[What you should do] Below are the records; copy each line in them that holds the word "false".

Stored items
-- ==== Sys2Proof/Machine/MoveUnit.lean ====
section
/-!
DEFINITION. What the move/send unit and the counter unit do and when (R361–R373, R380, R390, R391, R400, R585).
-/

namespace Sys2Proof.Machine

/-- PACE (R361). -/
def paceOf (w : BitVec 128) : Nat := wE w 4 4 + 1

/-- Bytes of a MOVE, SEND, RECV or LSEND of count n whose operand has a mode: LINEAR counts bytes (R361). -/
def moveBytes (mode n : Nat) : Nat := if mode = 2 then n else 128 * n

/-- The strips of an operand field v of such an instruction, as byte addresses. -/
def moveStrips (v n : Nat) : List (Nat × List Nat) :=
  let nb := moveBytes (oMode v) n
  extStrips ⟨oMode v, oAddr v, n⟩ nb

/-- Index of the strip, in a list of strips, that holds byte b of a range. -/
def stripOf (l : List (Nat × List Nat)) (b : Nat) : Nat := (l.takeWhile (fun s => decide (s.1 + s.2.length ≤ b))).length

/-- The strips in which a chained S1 of nb bytes comes (R250). -/
def chainedStrips (nb : Nat) : List (Nat × List Nat) :=
  (List.range (cdiv nb 128)).map (fun k => (128 * k, List.replicate (min 128 (nb - 128 * k)) 0))

/-- The writes of a MOVE (R361): a destination strip two cycles after its own step, or after the last source strip it needs. -/
def moveSlots (w : BitVec 128) (n t : Nat) (chained : Bool) : List WriteSlot :=
  let src := if chained then chainedStrips (moveBytes (oMode (wD w)) n) else moveStrips (wS1 w) n
  (moveStrips (wD w) n).mapIdx (fun k d =>
    let need := min (stripOf src (d.1 + d.2.length - 1)) (src.length - 1)
    ⟨t + 2 + max k need, d.2, false⟩)

/-- The four flits of a strip (R365). -/
def stripFlits (prov : Bool) (bs : List Byte) : List Flit :=
  (groups 32 4 bs).map (fun b => ⟨BitVec.ofNat 256 (leNat b), true, prov, false, none⟩)

/-- The header flit of a landing frame (Table 9.8), but for PGEN. -/
def landHeader (addr cell suite prov sender seqNo : Nat) : W256 :=
  BitVec.ofNat 256 (addr % 2 ^ 22 + cell % 2 ^ 12 * 2 ^ 22 + suite % 32 * 2 ^ 34 + prov % 2 * 2 ^ 39 + sender % 256 * 2 ^ 44 + seqNo % 2 ^ 32 * 2 ^ 64)

/-- Cycles that an instruction of the unit occupies it (Table 10.1): a MOVE its source strips. -/
def moveOcc (w : BitVec 128) (n : Nat) (chained : Bool) : Nat :=
  let op := wOp w
  if op = 0x90 then
    (if chained then cdiv (moveBytes (oMode (wD w)) n) 128 else (moveStrips (wS1 w) n).length)
  else if op = 0x91 ∨ op = 0x92 ∨ op = 0x93 then n * paceOf w
  else 1

/-- Chained strips that a move/send instruction takes (R250, R361). -/
def moveNeed (w : BitVec 128) (n : Nat) : Nat :=
  if wOp w = 0x98 then 1 else if wOp w = 0x90 then cdiv (moveBytes (oMode (wD w)) n) 128 else n

/-- The plan of a move/send instruction that starts in cycle t. part, suite and pgen: what its frames and messages carry; ch: the bytes
of its chained S1; msg: what QPOP or HTAKE writes. -/
def movePlan (i : Issued) (t part suite : Nat) (pgen : BitVec 4) (ch : Option (List Byte)) (msg : Option W256) : Plan :=
  let w := i.word
  let op := wOp w
  let n := i.n
  let pace := paceOf w
  let strips := if ch.isSome then [] else moveStrips (wS1 w) n
  let bytes := fun (data : List (List Byte)) => ch.getD data.flatten
  let strip := fun (data : List (List Byte)) (k : Nat) => slice (bytes data) (128 * k) 128
  let paced := (List.range n).map (fun k => t + k * pace)
  let last := t + (n - 1) * pace
  if op = 0x90 then
    let slots := moveSlots w n t ch.isSome
    { reads := strips.mapIdx (fun k s => (t + k, s.2)), lastRead := t + strips.length - 1, done := slotsEnd t slots, slots := slots, bytes := bytes }
  else if op = 0x91 then
    { reads := strips.mapIdx (fun k s => (t + k * pace, s.2)), lastRead := last, done := last, sends := paced
      flits := fun data k => stripFlits i.prov (strip data k) }
  else if op = 0x92 then
    { reads := [], lastRead := t, done := last + 1, takes := paced, bytes := fun data => data.flatten
      slots := (moveStrips (wD w) n).mapIdx (fun k d => ⟨t + k * pace + 1, d.2, false⟩) }
  else if op = 0x93 then
    { reads := strips.mapIdx (fun k s => (t + k * pace, s.2)), lastRead := last, done := last, sends := paced
      flits := fun data k =>
        ⟨landHeader (nth i.consts 5 0 % 2 ^ 22 + 128 * k) (nth i.consts 6 0) suite (b2n i.prov) 0xC0 0 ||| (pgen.setWidth 256 <<< 40), true, i.prov, false, none⟩
          :: stripFlits i.prov (strip data k) }
  else if op = 0x98 then
    { reads := if ch.isSome then [] else [(t, (List.range 32).map (· + oAddr (wS1 w)))], lastRead := t, done := t + 1
      sends := if wE w 3 1 = 0 then [t + 1] else []
      flits := fun data _ => [⟨stampMessage (BitVec.ofNat 256 (leNat (slice (bytes data) 0 32))) suite part, true, i.prov, false, none⟩] }
  else if op = 0x99 ∨ op = 0x9A then
    { reads := [], lastRead := t, done := t + 2
      slots := if msg.isSome then [⟨t + 2, (List.range 32).map (· + oAddr (wD w)), false⟩] else []
      bytes := fun _ => leBytes 32 ((msg.getD 0).toNat) }
  else { reads := [], lastRead := t, done := if op = 0x9C then t + 1 else t }

/-- The plan of a counter instruction that starts in cycle t: its bytes, which it reads at its start, are its first datum (R585). -/
def counterPlan (i : Issued) (t : Nat) : Plan :=
  let n := match (moveRanges i.word i.n false).dsts with
    | d :: _ => d.units
    | [] => 0
  if wOp i.word = 0xB1 ∨ n = 0 then idlePlan t else
  let slots : List WriteSlot := (extStrips ⟨2, oAddr (wD i.word), n⟩ n).map (fun s => ⟨t + 2, s.2, false⟩)
  { reads := [], lastRead := t, done := slotsEnd (t + 2) slots, slots := slots, bytes := fun data => data.flatten }

/-- BAR_CMD of a BARR's constant word (R400): the barrier and the command. -/
def barrCmd (k : Nat) : Nat × W64 :=
  (k % 2 ^ 14, BitVec.ofNat 64 (2 ^ 61 + nbits k 14 1 * 2 ^ 60 + nbits k 15 1 * 2 ^ 59 + nbits k 16 16 * 2 ^ 32))

/-- Local address of a suite's commit address (R415, R430). -/
def commitAddr (i : Nat) : Nat := 0x024000800000 + i * 2 ^ 16 + 0xF00

/-- The suite whose commit address a message names, for a message that is a token record (R415). -/
def tokenTarget (s : State) (m : W256) : Option Nat :=
  if mKind m = 0 ∧ mFormat m = 15 ∧ mSrcQueue m = 0xFFFFF ∧ mDstQueue m = 0 then findBelow 32 (fun i => mAddr m == s.part.toNat * 2 ^ 48 + commitAddr i) else none

/-- Whether a message goes by the router (R373): its part is this one and its cell belongs to the sender's suite; a token record
goes to its commit queue by the hub (R415). -/
def byRouter (s : State) (c : Nat) (m : W256) : Bool :=
  (tokenTarget s m).isNone && decide (mDstPart m = s.part.toNat) && (s.cell c).suite.isSome && decide ((s.cell (mDstQueue m / 256)).suite = (s.cell c).suite)

/-- The local input of the router is the fifth. -/
def routerIn (x : Cell) (k : Nat) : List W256 := sget [] x.trk.router k

/-- The message that a started MSG reads, as it is sent (R371). -/
def msgOf (s : State) (c : Nat) (bs : List Byte) : W256 :=
  stampMessage (BitVec.ofNat 256 (leNat (slice bs 0 32))) ((cellSuite (s.cell c)).getD 0) s.part.toNat

/-- What a MSG by the router or the hub, or a BARR, places in a buffer in the cycle after its start (R361, R373, R377, R400); bs: the bytes
of S1. -/
def State.hubEffect (s : State) (c : Nat) (i : Issued) (bs : List Byte) : State :=
  let op := wOp i.word
  if op = 0x98 ∧ wE i.word 3 1 = 1 then
    let m := msgOf s c bs
    if byRouter s c m then
      s.updCell c (fun x => { x with trk := { x.trk with router := sset x.trk.router 4 (routerIn x 4 ++ [m]) } })
    else s.toHub c (.msg m)
  else if op = 0x9C then
    let k := barrCmd (nth i.consts 0 0)
    s.toHub c (.bar k.1 k.2)
  else s

/-- A ZCTL acts as a write to LZ_CFG of its zone in the cycle of its start (R364, R380). -/
def State.zctlEffect (s : State) (c : Nat) (i : Issued) : State :=
  let z := wE i.word 0 6
  let k := wE i.word 8 3
  if wOp i.word ≠ 0x9D then s
  else if k = 1 then
    let v := (s.cell c).zone z
    if v.mode then
      (s.updCell c (fun x => x.setZone z (grantZone v i.n))).sendCredit c z i.n (nbits (nth i.consts 0 0) 20 6) (nbits (nth i.consts 0 0) 0 20)
    else s
  else if k = 2 then s.requestNotice c z true none
  else if k = 3 then s.requestNotice c z false none
  else s.requestMode c z (k = 5)

/-- Whether an instruction that starts must wait for room in a buffer (R373, R377); the items of instructions in flight that have not
entered it count. bs: the bytes of its S1. -/
def mustWait (s : State) (c : Nat) (i : Issued) (bs : List Byte) : Bool :=
  let x := s.cell c
  let op := wOp i.word
  let routed := fun (j : Issued) (bs : List Byte) => wOp j.word == 0x98 && byRouter s c (msgOf s c bs)
  let coming := x.eng.inflight.filter (fun f =>
    decide (x.seq.cyc ≤ f.done) && (wOp f.instr.word == 0x9C || (wOp f.instr.word == 0x98 && wE f.instr.word 3 1 == 1)))
  let toRouter := coming.filter (fun f => routed f.instr ((chainedBytes x f).getD (sget [] f.got 0)))
  let full := decide (4 ≤ x.trk.outbound.length + (coming.length - toRouter.length))
  if op = 0x98 ∧ wE i.word 3 1 = 1 then
    (if routed i bs then decide (2 ≤ (routerIn x 4).length + toRouter.length) else full)
  else if op = 0x9C then full
  else if op = 0x9D ∧ wE i.word 8 3 = 1 then (x.zone (wE i.word 0 6)).mode && full
  else false

/-- Counter i of a cell as CRD writes it (R585): zero-extended to 8 bytes. -/
def counterBytes (x : Cell) (i : Nat) : List Byte := leBytes 8 (sget 0 x.ctrs.ctr i).toNat

/-- The counters that a mask selects. -/
def maskCounters (m : Nat) : List Nat := (List.range 8).filter (nbit m)

/-- A tally of the cell as the spec shows it: the closed and the open part (R587, R588). -/
def Cell.tally (x : Cell) (k : Nat) : BitVec 48 := nth x.obs.tdClosed k 0 + nth x.obs.tdOpen k 0

/-- The bytes that a counter instruction writes: zeros without CTR_USER (R585, R586). -/
def counterData (x : Cell) (w : BitVec 128) (user : Bool) : List Byte :=
  if wOp w = 0xB0 then (maskCounters (wE w 0 8)).flatMap (fun k => if user then counterBytes x k else leBytes 8 0)
  else (List.range 5).flatMap (fun k => if user then leBytes 8 (x.tally k).toNat else leBytes 8 0)

end Sys2Proof.Machine
end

[Result]
    ⟨t + 2 + max k need, d.2, false⟩)
  (groups 32 4 bs).map (fun b => ⟨BitVec.ofNat 256 (leNat b), true, prov, false, none⟩)
      slots := (moveStrips (wD w) n).mapIdx (fun k d => ⟨t + k * pace + 1, d.2, false⟩) }
        ⟨landHeader (nth i.consts 5 0 % 2 ^ 22 + 128 * k) (nth i.consts 6 0) suite (b2n i.prov) 0xC0 0 ||| (pgen.setWidth 256 <<< 40), true, i.prov, false, none⟩
      flits := fun data _ => [⟨stampMessage (BitVec.ofNat 256 (leNat (slice (bytes data) 0 32))) suite part, true, i.prov, false, none⟩] }
      slots := if msg.isSome then [⟨t + 2, (List.range 32).map (· + oAddr (wD w)), false⟩] else []
  let n := match (moveRanges i.word i.n false).dsts with
  let slots : List WriteSlot := (extStrips ⟨2, oAddr (wD i.word), n⟩ n).map (fun s => ⟨t + 2, s.2, false⟩)
  else if k = 3 then s.requestNotice c z false none
  else false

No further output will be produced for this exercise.